Other splint devices are available when off-loading of the foot or lower extremity requires total pressure relief and barriers such as morbid obesity, amputation, or neurologic deficits exist that prevent the effective use of a total contact cast, Charcot Restraint Orthotic Walker, or removable walking cast, shoe, or insert. These normally require a prescription to a certified pedorthist or well-versed clinician. The patellar weight-bearing device, ischial weight-bearing device, ankle–foot orthoses, or a prosthetic limb can counter the forces placed on the unstable amputated foot or lower extremity (Figure 6). Customized stump fillers made of conformable accommodative materials placed in shoes aid in decreasing excess linear and shear forces within the shoe and offer stability in ambulation for feet with amputations.

Figure 6.

Two views of a custom patellar weight-bearing device attached to custom molded shoe: Used to counter forces placed on the unstable and/or amputated foot or lower extremity.

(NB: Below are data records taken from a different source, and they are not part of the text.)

/-- Both ports of a partition issue in one clock; of two memory C-words, port 0's. -/
def portsTurn (ex : Instr → State → Res) (core part : Nat) (s : State) : Res :=
  if s.gatedPart core part then .next s
  else
    match s.pick core part 0 [] with
    | none => portTurn ex core part 1 [] s
    | some (o, n) =>
      match s.pick core part 1 [o] with
      | none => portTurn ex core part 0 [] s
      | some (o', n') =>
        let a : Choice := (portKey core part 0, o, n)
        let b : Choice := (portKey core part 1, o', n')
        if s.nextMem o && s.nextMem o' then issueChoice ex a 0 s
        else match s.sameJoin a b with
        | some j => if o.2 < o'.2 then issueJoins ex j a b s else issueJoins ex j b a s
        | none =>
          let (x, y) := if s.joinAfterSet a b || s.wsrFirst a b then (b, a) else (a, b)
          Res.andThen (issueChoice ex x 0 s) fun t =>
            Res.andThen (issueChoice ex y 0 t) fun u => .next (s.deviceWins x y t u)

end Sys2Proof.Machine
end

As in any treatment strategy, there are also challenges and barriers to off-loading. With a patient facing major lifestyle changes and decreased activity levels, the practitioner must bear in mind compliance issues, as well as the patient’s weight and degree of obesity. Those barriers that directly influence the foot and may present a challenge are large bony protuberances. In devising a strategy for off-loading, one should consider peripheral edema, previous amputations, wound location, and the need for active wound care. One must individualize each situation and each patient’s unique needs. Finally, as one considers the multifactorial components of off-loading concepts and how they will best meet the patient’s needs, the total integration of these precepts in treatment plans will guide the practitioner to improved outcomes in healing.

In conclusion, successful outcomes for wound healing integrate the strategies and care that best potentiate the increase in oxygen to the ulcer, decrease infection or bioburden, maintain good glycemic control, and create a favorable environment for wound healing. Along with implementing these strategies, the practitioner must provide adequate pressure and strain relief from the biomechanical and pathomechanical forces that transpire during ambulation.